Top of Information given
-- ==== Sys2Proof/WellFormed.lean ====
section
/-! DEFINITION. The limits an instruction's operands must meet together, which no single field's range gives: a group
inside its file (R40), a bit field inside a register (R99), the register file a queue's operand names (R45), the queues a
form may name (R152, R153, R319), `ecall` apart from `breakpoint` (R45). -/

namespace Sys2Proof

/-- The d field of a queue form names a vector register for q0 to q3 and a scalar register for q4, q5 and q7; q6 has no
such form (R45). -/
def queueReg (q : QNo) (r : Fin 64) : Bool := q.val ≠ 6 && (decide (q.val < 4) || decide (r.val < 32))

/-- The operands of an instruction meet the limits of its form. -/
def Instr.wf : Instr → Bool
  | .ext _ _ pos wm1 => decide (pos.val + wm1.val + 1 ≤ 64)
  | .ins _ _ pos wm1 => decide (pos.val + wm1.val + 1 ≤ 64)
  | .qpush q r => queueReg q r
  | .qpop r q => queueReg q r
  | .qpeek r q => queueReg q r
  | .sapply _ va _ => decide (va.val + 3 < 64)
  | .vldsegMd n vd _ _ => decide (vd.val + n.val + 2 ≤ 64)
  | .vldsegMx n vd _ _ => decide (vd.val + n.val + 2 ≤ 64)
  | .vstsegMd n vs _ _ => decide (vs.val + n.val + 2 ≤ 64)
  | .vstsegMx n vs _ _ => decide (vs.val + n.val + 2 ≤ 64)
  | .vgat q _ _ _ _ _ => decide (q.val ≠ 4 ∧ q.val ≠ 5)
  | .vgatff q _ _ _ _ _ => decide (q.val ≠ 4 ∧ q.val ≠ 5)
  | .vsca q _ _ _ _ => decide (4 ≤ q.val)
  | .vscaa q _ _ _ _ => decide (4 ≤ q.val)
  | .kvx q _ _ _ => decide (q.val ≠ 4 ∧ q.val ≠ 5)
  | .dtadd _ _ vb => decide (vb.val + 1 < 64)
  | .ecall n => decide (n ≠ 1023)
  | .andi .. | .ori .. | .xori .. | .slti .. | .addi .. | .slli .. | .srli .. | .srai .. | .jalr .. | .lhi ..
  | .jal .. | .ctok .. | .astart .. | .beq .. | .bne .. | .blt .. | .bge .. | .bltn .. | .bgen .. | .smb .. | .add ..
  | .sub .. | .mul .. | .mulh .. | .div .. | .divn .. | .rem .. | .remn .. | .and .. | .or .. | .xor .. | .sll ..
  | .srl .. | .sra .. | .slt .. | .sltn .. | .min .. | .max .. | .minN .. | .maxN .. | .clz .. | .popc .. | .sel ..
  | .lea .. | .qlen .. | .ctake .. | .vadd .. | .vsub .. | .vmul .. | .vmadd .. | .vnmadd .. | .vdiv .. | .vsqrt ..
  | .vrsqrt .. | .vexp2 .. | .vlog2 .. | .vmax .. | .vmin .. | .vabs .. | .vneg .. | .vand .. | .vor .. | .vxor ..
  | .vnot .. | .vshl .. | .vshr .. | .vsra .. | .vcmp .. | .vsel .. | .vmv .. | .vsplat .. | .vid .. | .vext ..
  | .vins .. | .vcvt .. | .vredsum .. | .vredmax .. | .vredmin .. | .vargmax .. | .vslideup .. | .vslidedn ..
  | .vperm .. | .vcompress .. | .vexpand .. | .vconf .. | .smerge .. | .vaddImm .. | .vsubImm .. | .vmulImm ..
  | .vmaxImm .. | .vminImm .. | .vandImm .. | .vorImm .. | .vxorImm .. | .vshlImm .. | .vshrImm .. | .vsraImm ..
  | .vslideupImm .. | .vslidednImm .. | .vsplatImm .. | .vtag .. | .vcmpImm .. | .pand .. | .por .. | .pxor ..
  | .pnot .. | .psbf .. | .psif .. | .pfirst .. | .pcnt .. | .pset .. | .kmvToScale .. | .kmvToVector .. | .setvl ..
  | .mode .. | .lbMd .. | .lbMx .. | .lbnMd .. | .lbnMx .. | .lhMd .. | .lhMx .. | .lhnMd .. | .lhnMx .. | .lwMd ..
  | .lwMx .. | .lwnMd .. | .lwnMx .. | .ldMd .. | .ldMx .. | .prefL1Md .. | .prefL1Mx .. | .prefLlcMd ..
  | .prefLlcMx .. | .sbMd .. | .sbMx .. | .shMd .. | .shMx .. | .swMd .. | .swMx .. | .sdMd .. | .sdMx .. | .vldMd ..
  | .vldMx .. | .vlds .. | .vldffMd .. | .vldffMx .. | .ksld .. | .vstMd .. | .vstMx .. | .vsts .. | .amoadd ..
  | .amoswap .. | .amomax .. | .amomin .. | .amomaxN .. | .amominN .. | .amoand .. | .amoor .. | .cas .. | .cut ..
  | .cutp .. | .cutd .. | .mshapeCore .. | .mshapeDie .. | .mlds .. | .mswap | .mstreamLocal .. | .mstreamVector ..
  | .mzero .. | .mrd .. | .mwr .. | .opin .. | .ounpin .. | .ocommitPriv .. | .ocommitPub .. | .odiscard ..
  | .oquery .. | .frref .. | .cpy .. | .cpyx .. | .cpyz .. | .cpyp .. | .cpyd .. | .kvcompact .. | .lrfence
  | .evwait .. | .evpoll .. | .klaunch .. | .ktrig | .claim .. | .vrelease | .hend | .gsplit .. | .barr .. | .bwait ..
  | .bsync .. | .sattn .. | .spld .. | .dtinit .. | .dtmaskPred .. | .dtmaskVec .. | .dtpos .. | .dtacc ..
  | .dtprune .. | .dtld .. | .dtst .. | .dtinfo .. | .breakpoint | .eret | .trapack | .yield | .fence .. | .csrr ..
  | .csrw .. | .csrs .. | .csrc .. | .ctxsave .. | .ctxload .. | .keyset .. | .asidset .. | .ckfreeze .. | .ckwait ..
  | .ckrestore .. | .gatherFill | .scatterStatusFill | .kvxFill | .matrixQueueExecute | .copyChunkDone
  | .copyCompletion | .moveInstall | .oldFrameRelease | .kvcompactEvent | .sliceBlockRead | .passCompletion
  | .prefFillArrival | .evictionSweep | .queueDeadlock | .yieldDeadlineExpiry | .collectorAcknowledgement
  | .contextResumption | .contextEventWrite | .kernelDispatch | .launchQueueDoorbell | .ctxRoot | .setPcb
  | .fabricTable | .takeEvent | .readLog | .stage | .attest | .keyAperture | .reset | .apertureWrite | .apertureRead
  | .deviceWindowWrite | .powerOn | .enterS1 | .enterS2 | .cxlPortTrainingDone | .voltorTrainingDone
  | .voltorTrainingTimeout | .voltorLaneFault | .lossOfSignal | .flitReceive | .peerAccessArrival | .peerStoreLost
  | .fabPartReport | .fabPause | .fabricBarrierCombine | .drainEnd | .restoreEnd | .instructionFetchAhead
  | .eccCorrected | .eccUncorrectable | .thermalLimit | .thermalTrip | .nullFetch | .illegalInstruction
  | .fetchForIssueFault | .storePerform | .cycleCounterAdvance | .voltorFirmwareCommand => true

end Sys2Proof
end

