/-- The forms of major opcode 0x50, by function code (R44, R45). -/
def decodeScalarLoad (w : Nat) : Decoded :=
  match fld w 19 3 with
  | 0x0 =>
    if fld w 18 1 = 0 then fixed (fld w 12 1) 0 <| reg 32 (fld w 7 5) fun rd => reg 32 (fld w 13 5) fun ra => .instr (.lbMd rd ra (BitVec.ofNat 9 (fld w 23 9)) (flag (fld w 22 1)))
    else fixed (fld w 12 1) 0 <| fixed (fld w 28 4) 0 <| reg 32 (fld w 7 5) fun rd => reg 32 (fld w 13 5) fun ra => reg 32 (fld w 23 5) fun rb => .instr (.lbMx rd ra rb (flag (fld w 22 1)))
  | 0x1 =>
    if fld w 18 1 = 0 then fixed (fld w 12 1) 0 <| reg 32 (fld w 7 5) fun rd => reg 32 (fld w 13 5) fun ra => .instr (.lbnMd rd ra (BitVec.ofNat 9 (fld w 23 9)) (flag (fld w 22 1)))
    else fixed (fld w 12 1) 0 <| fixed (fld w 28 4) 0 <| reg 32 (fld w 7 5) fun rd => reg 32 (fld w 13 5) fun ra => reg 32 (fld w 23 5) fun rb => .instr (.lbnMx rd ra rb (flag (fld w 22 1)))
  | 0x2 =>
    if fld w 18 1 = 0 then fixed (fld w 12 1) 0 <| reg 32 (fld w 7 5) fun rd => reg 32 (fld w 13 5) fun ra => .instr (.lhMd rd ra (BitVec.ofNat 9 (fld w 23 9)) (flag (fld w 22 1)))
    else fixed (fld w 12 1) 0 <| fixed (fld w 28 4) 0 <| reg 32 (fld w 7 5) fun rd => reg 32 (fld w 13 5) fun ra => reg 32 (fld w 23 5) fun rb => .instr (.lhMx rd ra rb (flag (fld w 22 1)))
  | 0x3 =>
    if fld w 18 1 = 0 then fixed (fld w 12 1) 0 <| reg 32 (fld w 7 5) fun rd => reg 32 (fld w 13 5) fun ra => .instr (.lhnMd rd ra (BitVec.ofNat 9 (fld w 23 9)) (flag (fld w 22 1)))
    else fixed (fld w 12 1) 0 <| fixed (fld w 28 4) 0 <| reg 32 (fld w 7 5) fun rd => reg 32 (fld w 13 5) fun ra => reg 32 (fld w 23 5) fun rb => .instr (.lhnMx rd ra rb (flag (fld w 22 1)))
  | 0x4 =>
    if fld w 18 1 = 0 then fixed (fld w 12 1) 0 <| reg 32 (fld w 7 5) fun rd => reg 32 (fld w 13 5) fun ra => .instr (.lwMd rd ra (BitVec.ofNat 9 (fld w 23 9)) (flag (fld w 22 1)))
    else fixed (fld w 12 1) 0 <| fixed (fld w 28 4) 0 <| reg 32 (fld w 7 5) fun rd => reg 32 (fld w 13 5) fun ra => reg 32 (fld w 23 5) fun rb => .instr (.lwMx rd ra rb (flag (fld w 22 1)))
  | 0x5 =>
    if fld w 18 1 = 0 then fixed (fld w 12 1) 0 <| reg 32 (fld w 7 5) fun rd => reg 32 (fld w 13 5) fun ra => .instr (.lwnMd rd ra (BitVec.ofNat 9 (fld w 23 9)) (flag (fld w 22 1)))
    else fixed (fld w 12 1) 0 <| fixed (fld w 28 4) 0 <| reg 32 (fld w 7 5) fun rd => reg 32 (fld w 13 5) fun ra => reg 32 (fld w 23 5) fun rb => .instr (.lwnMx rd ra rb (flag (fld w 22 1)))
  | 0x6 =>
    if fld w 18 1 = 0 then fixed (fld w 12 1) 0 <| reg 32 (fld w 7 5) fun rd => reg 32 (fld w 13 5) fun ra => .instr (.ldMd rd ra (BitVec.ofNat 9 (fld w 23 9)) (flag (fld w 22 1)))
    else fixed (fld w 12 1) 0 <| fixed (fld w 28 4) 0 <| reg 32 (fld w 7 5) fun rd => reg 32 (fld w 13 5) fun ra => reg 32 (fld w 23 5) fun rb => .instr (.ldMx rd ra rb (flag (fld w 22 1)))
  | 0x7 =>
    match fld w 7 6, fld w 18 1 with
    | 0, 0 => fixed (fld w 22 1) 0 <| reg 32 (fld w 13 5) fun ra => .instr (.prefL1Md ra (BitVec.ofNat 9 (fld w 23 9)))
    | 0, _ => fixed (fld w 22 1) 0 <| fixed (fld w 28 4) 0 <| reg 32 (fld w 13 5) fun ra => reg 32 (fld w 23 5) fun rb => .instr (.prefL1Mx ra rb)
    | 1, 0 => fixed (fld w 22 1) 0 <| reg 32 (fld w 13 5) fun ra => .instr (.prefLlcMd ra (BitVec.ofNat 9 (fld w 23 9)))
    | 1, _ => fixed (fld w 22 1) 0 <| fixed (fld w 28 4) 0 <| reg 32 (fld w 13 5) fun ra => reg 32 (fld w 23 5) fun rb => .instr (.prefLlcMx ra rb)
    | _, _ => .illegal .reservedField
  | _ => .illegal .unassignedFunction
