/-- A drain running after `ckfreeze`: its context, its record, and per page its leaf, its frame and whether the freeze
set O (R368 to R370). -/
structure Drain where
  asid : Nat
  ck : CkRec
  pages : List (Nat × Nat × Bool)
  deriving DecidableEq, Repr

/-- A restore running after `ckrestore` (R372). -/
structure Restore where
  asid : Nat
  ck : CkRec
  target : Option Nat
  deriving DecidableEq, Repr

/-- Service levels (R17). -/
inductive Level where
  | s0 | s1 | s2
  deriving DecidableEq, Repr

/-- States of a CXL port (R20, R378). -/
inductive CxlState where
  | untrained | up | failed
  deriving DecidableEq, Repr

/-- States of a Voltor port (R361). -/
inductive VoltorState where
  | down | training | up | degraded | failed
  deriving DecidableEq, Repr

/-- A flit sent and not yet acknowledged: its sequence number, its 256 bytes, and the store that it carries (R360, R361, R364). -/
structure SentFlit where
  seq : BitVec 16
  bits : BitVec 2048
  store : Option PendingStore
  deriving DecidableEq, Repr

/-- A Voltor port: its state, the bad lanes replaced by spares, the next sequence number to send and to receive, the replay
buffer, and the flits delivered (R360, R361). -/
structure Voltor where
  state : VoltorState
  replaced : Nat
  txSeq : BitVec 16
  rxSeq : BitVec 16
  acked : Word64
  replay : List SentFlit
  delivered : List (BitVec 2048)
  /-- Cycles of its die spent in training. -/
  cycles : Nat
  deriving DecidableEq, Repr

/-- An entry of the fabric table (R362). -/
structure FabEntry where
  id : Word64
  ports : BitVec 8
  valid : Bool
  key : Nat
  deriving DecidableEq, Repr

/-- A record of the error log (R383). -/
structure LogRec where
  cls : Nat
  unit : Nat
  addr : Nat
  count : Nat
  level : Level
  deriving DecidableEq, Repr

/-- The mailbox command area (R377). -/
structure Mailbox where
  cmd : BitVec 32
  seq : BitVec 32
  /-- The sequence number of the command being performed. -/
  bell : BitVec 32
  /-- The number of that command. -/
  task : Nat
  status : BitVec 32
  args : List Byte
  data : List Byte
  deriving DecidableEq, Repr

/-- A signed object held in flash: its kind, die and version, and all its bytes (R379). -/
structure FlashObj where
  kind : Nat
  die : Nat
  version : Nat
  bytes : List Byte
  deriving DecidableEq, Repr

/-- The module's flash and what boot makes of it: the objects put into service since manufacture, those staged and not yet in
service, and the anti-rollback counters; the attestation's next leaf, chain and versions (R379 to R381). -/
structure Flash where
  objects : List FlashObj
  staged : List FlashObj
  /-- Anti-rollback counters by kind × 256 + die. -/
  counters : SMap Nat
  leafIndex : Nat
  chain : List (List Byte)
  versions : List Nat
  deriving DecidableEq, Repr

/-- A core's part of a saved context (R268). -/
structure SavedCore where
  ls : List (Nat × List Host.Cell)
  mat : Option Matrix
  /-- The bytes of its region of the save area as the collector wrote them: offset and 256 bytes. -/
  image : List (Nat × Nat)
  deriving DecidableEq, Repr

/-- What the outside world, or a choice of the hardware, decides about an event (log 1): up to four numbers, a word, a yes
or no, and a string of bits. Each event's meaning says how it reads them. -/
structure EvArgs where
  a : Nat := 0
  b : Nat := 0
  c : Nat := 0
  d : Nat := 0
  w : Word64 := 0
  yes : Bool := false
  data : Nat := 0
  deriving DecidableEq, Repr

/-- A turn of the agenda: a stream issues its next instruction, or issues it and stops at an element of it, as a stream does when the
hart's other stream traps (R148, R259, R260); or an event of the opcode table happens (log 1). -/
inductive Turn where
  | issue (slot : Nat) (stream : StreamId)
  | issueTo (slot : Nat) (stream : StreamId) (elem : Nat)
  /-- The execute stream issues a load whose value may still be fixed later; the late load at a position is fixed anew; and the whole instruction
  at a position of the work that S1 held is carried out. -/
  | issueLate (slot : Nat)
  | late (n : Nat)
  | held (n : Nat)
  | event (i : Instr) (args : EvArgs)
  deriving DecidableEq, Repr

/-- The whole device. -/
structure State where
  /-- Memory by physical address (R210), and the local stores at 2^20 × core + offset (R138). -/
  mem : Memory
  ls : Memory
  /-- Poisoned 32-byte sectors of memory, poisoned 64-bit words of what the slices hold of memory, and poisoned 64-bit words of the local stores
  (R382). -/
  poison : List Nat
  slicePoison : List Nat
  lsPoison : List Nat
  /-- Loaded key slots (R255, R256), and the key under which a sector was last written (log 16). -/
  keys : SMap (BitVec 512)
  sectorKey : SMap (BitVec 512)
  harts : SMap Hart
  /-- Saved harts, at 1024 × ASID + slot (R269). -/
  saved : SMap Hart
  savedCores : SMap SavedCore
  cores : Vector Core 64
  contexts : SMap Context
  kernels : SMap Kernel
  barriers : SMap BarState
  /-- The cycles for which the head record of a launch queue has been its head (R278). -/
  heads : SMap Nat
  pending : List PendingStore
  /-- Work that S1 holds, oldest first (R20). -/
  held : List Held
  /-- What instructions have written of poisoned sectors and words (R382). -/
  cover : List Cover
  lost : List Lost
  /-- What has been stored into the slots of spill windows of registers that are not resident, and where those slots lie (R66). -/
  hits : List SpillHit
  spilled : List SpillHome
  /-- Loads whose values may still be fixed later (R164). -/
  late : List LateLoad
  /-- What the harts' cutter forms have written of maps and bound copies that a form of another hart may still be mixed with (R357). -/
  cutMarks : List CutMark
  /-- Parts of fabric kernels reported before their own part was placed here: the context, the kernel's ID and the device (R365). -/
  early : List (Nat × Nat × Nat)
  moves : List Move
  oldFrames : List OldFrame
  /-- What has been taken from the rings; of it, entries that were given twice or are none, until the page that takes them is known; and the
  leaves and overlay records whose page holds such an entry (R214). -/
  taken : List Taken
  badTaken : List Nat
  spoiled : List (Nat × Nat)
  drains : List Drain
  restores : List Restore
  pcb : Option Nat
  hands : Vector Nat 4
  sweeping : Vector Bool 4
  level : Level
  boot : Nat
  clock : Vector Nat 4
  cxl : Vector CxlState 4
  /-- The physical slice, 0 to 33 of its die, that serves each slice, as the maps are in force (R10, R22, R380). -/
  slices : Vector Nat 128
  voltor : Vector Voltor 8
  fabric : List FabEntry
  self : Nat
  /-- Addresses of a victim's collection that a dispatcher waits for (R282). -/
  victims : List (Nat × Nat)
  mailbox : Mailbox
  hostEvents : List Record
  log : List LogRec
  logDropped : Nat
  apKey : Nat
  /-- What the host's last read returned, as its bytes, the lowest first (R374 to R376). -/
  hostRead : Nat
  flash : Flash
  /-- The model's own bookkeeping: who moves next, and the slot, stream and word being issued (log 1). -/
  agenda : List Turn
  curSlot : Nat
  curStream : StreamId
  curWord : Word32
  /-- The fetch condition of the word being issued: cause and subcode (R258). -/
  curFetch : BitVec 8 × BitVec 5
  /-- The element at which the issuing instruction stops, if it is resumable (R148). -/
  curStop : Option Nat
  /-- What is decided about the event that happens now (log 1). -/
  curEv : EvArgs
  /-- How many free values have been drawn (log 5). -/
  freeCtr : Nat
  /-- Steps taken so far, which orders L1 copies and refresh points (log 8). -/
  tick : Nat
  /-- The next number for a group, a kernel, a transfer, a move or a drain (log 4). -/
  nextId : Nat
  deriving DecidableEq, Repr

/-- Why the model stops on a state of its own: only in states no run reaches. -/
inductive Fault where
  /-- Raised by an instruction's meaning when the state holds no hart at the slot being issued: no run reaches such a
  state, and stopping there proves nothing false (safe). -/
  | noHart
  deriving DecidableEq, Repr

/-- Why the model gives an instruction no meaning. -/
inductive Refusal where
  /-- Raised by the dispatch of an instruction not modelled yet (safe). -/
  | notModelled (mnemonic : String)
  deriving DecidableEq, Repr

/-- A weight plane at launch: +0 in e4m3 (R184). -/
def WPlane.start : WPlane := { fmt := .e4m3, bl := 16, cells := [], scales := [], poison := [] }

/-- The array at launch (R184); the formats of the empty shape are DESIGN CHOICE (log 4). -/
def Matrix.start : Matrix :=
  { owner := none, planes := 0, active := .start, shadow := .start
    acc := Vector.replicate 2 { cells := [], poison := [] }, tags := Vector.replicate 2 none
    actFmt := .e4m3, actBl := 16, shFmt := .e4m3, shBl := 16
    shape := { m := 0, n := 0, k := 0, grid := false, a := .e4m3, w := .e4m3, bl := 16 }
    queue := [], gridCount := 0, inbox := [] }

/-- A core out of reset (R14); the number of its physical core before a record is in force is a DESIGN CHOICE (log 4). -/
def Core.start : Core :=
  { cyc := 0, issued := [], lastPlace := Vector.replicate 3 15, unready := 0, mat := .start, l1 := [], icache := [], rcache := [], rpoison := [], ctxEvents := [], prefetches := [], phys := 0, lanes := 0 }

/-- A Voltor port out of reset (R361). -/
def Voltor.start : Voltor :=
  { state := .down, replaced := 0, txSeq := 0, rxSeq := 0, acked := 0, replay := [], delivered := [], cycles := 0 }

/-- The device at power-on: S0, with no hart, no context and nothing listed in memory (R17, R375, R378). The values the
spec does not give are those of log 3 and log 4. -/
def State.reset : State :=
  { mem := [], ls := [], poison := [], slicePoison := [], lsPoison := [], keys := [(0, 0)], sectorKey := []
    harts := [], saved := [], savedCores := [], cores := Vector.replicate 64 .start
    contexts := [], kernels := [], barriers := [], heads := [], pending := [], held := [], cover := [], lost := [], hits := [], spilled := [], late := [], cutMarks := [], early := [], moves := [], oldFrames := []
    taken := [], badTaken := [], spoiled := []
    drains := [], restores := [], pcb := none, hands := Vector.replicate 4 0, sweeping := Vector.replicate 4 false
    level := .s0, boot := 0, clock := Vector.replicate 4 875, cxl := Vector.replicate 4 .untrained
    slices := Vector.replicate 128 0, voltor := Vector.replicate 8 .start, fabric := [], self := 0, victims := []
    mailbox := { cmd := 0, seq := 0, bell := 0, task := 0, status := 0, args := List.replicate 240 0, data := List.replicate 3840 0 }
    hostEvents := [], log := [], logDropped := 0, apKey := 0, hostRead := 0
    flash := { objects := [], staged := [], counters := [], leafIndex := 0, chain := [], versions := [] }
    agenda := [], curSlot := 0, curStream := .x, curWord := 0, curFetch := (0, 0), curStop := none, curEv := {}
    freeCtr := 0, tick := 0, nextId := 1 }

end Sys2Proof.Machine
end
Bottom of Information given
## Work order
Among the entries above, find the line with "moves : List Move" and the line with "flash : Flash"; give again exactly these two lines and all lines between them.

## Result of the exercise
  moves : List Move
  oldFrames : List OldFrame
  /-- What has been taken from the rings; of it, entries that were given twice or are none, until the page that takes them is known; and the
  leaves and overlay records whose page holds such an entry (R214). -/
  taken : List Taken
  badTaken : List Nat
  spoiled : List (Nat × Nat)
  drains : List Drain
  restores : List Restore
  pcb : Option Nat
  hands : Vector Nat 4
  sweeping : Vector Bool 4
  level : Level
  boot : Nat
  clock : Vector Nat 4
  cxl : Vector CxlState 4
  /-- The physical slice, 0 to 33 of its die, that serves each slice, as the maps are in force (R10, R22, R380). -/
  slices : Vector Nat 128
  voltor : Vector Voltor 8
  fabric : List FabEntry
  self : Nat
  /-- Addresses of a victim's collection that a dispatcher waits for (R282). -/
  victims : List (Nat × Nat)
  mailbox : Mailbox
  hostEvents : List Record
  log : List LogRec
  logDropped : Nat
  apKey : Nat
  /-- What the host's last read returned, as its bytes, the lowest first (R374 to R376). -/
  hostRead : Nat
  flash : Flash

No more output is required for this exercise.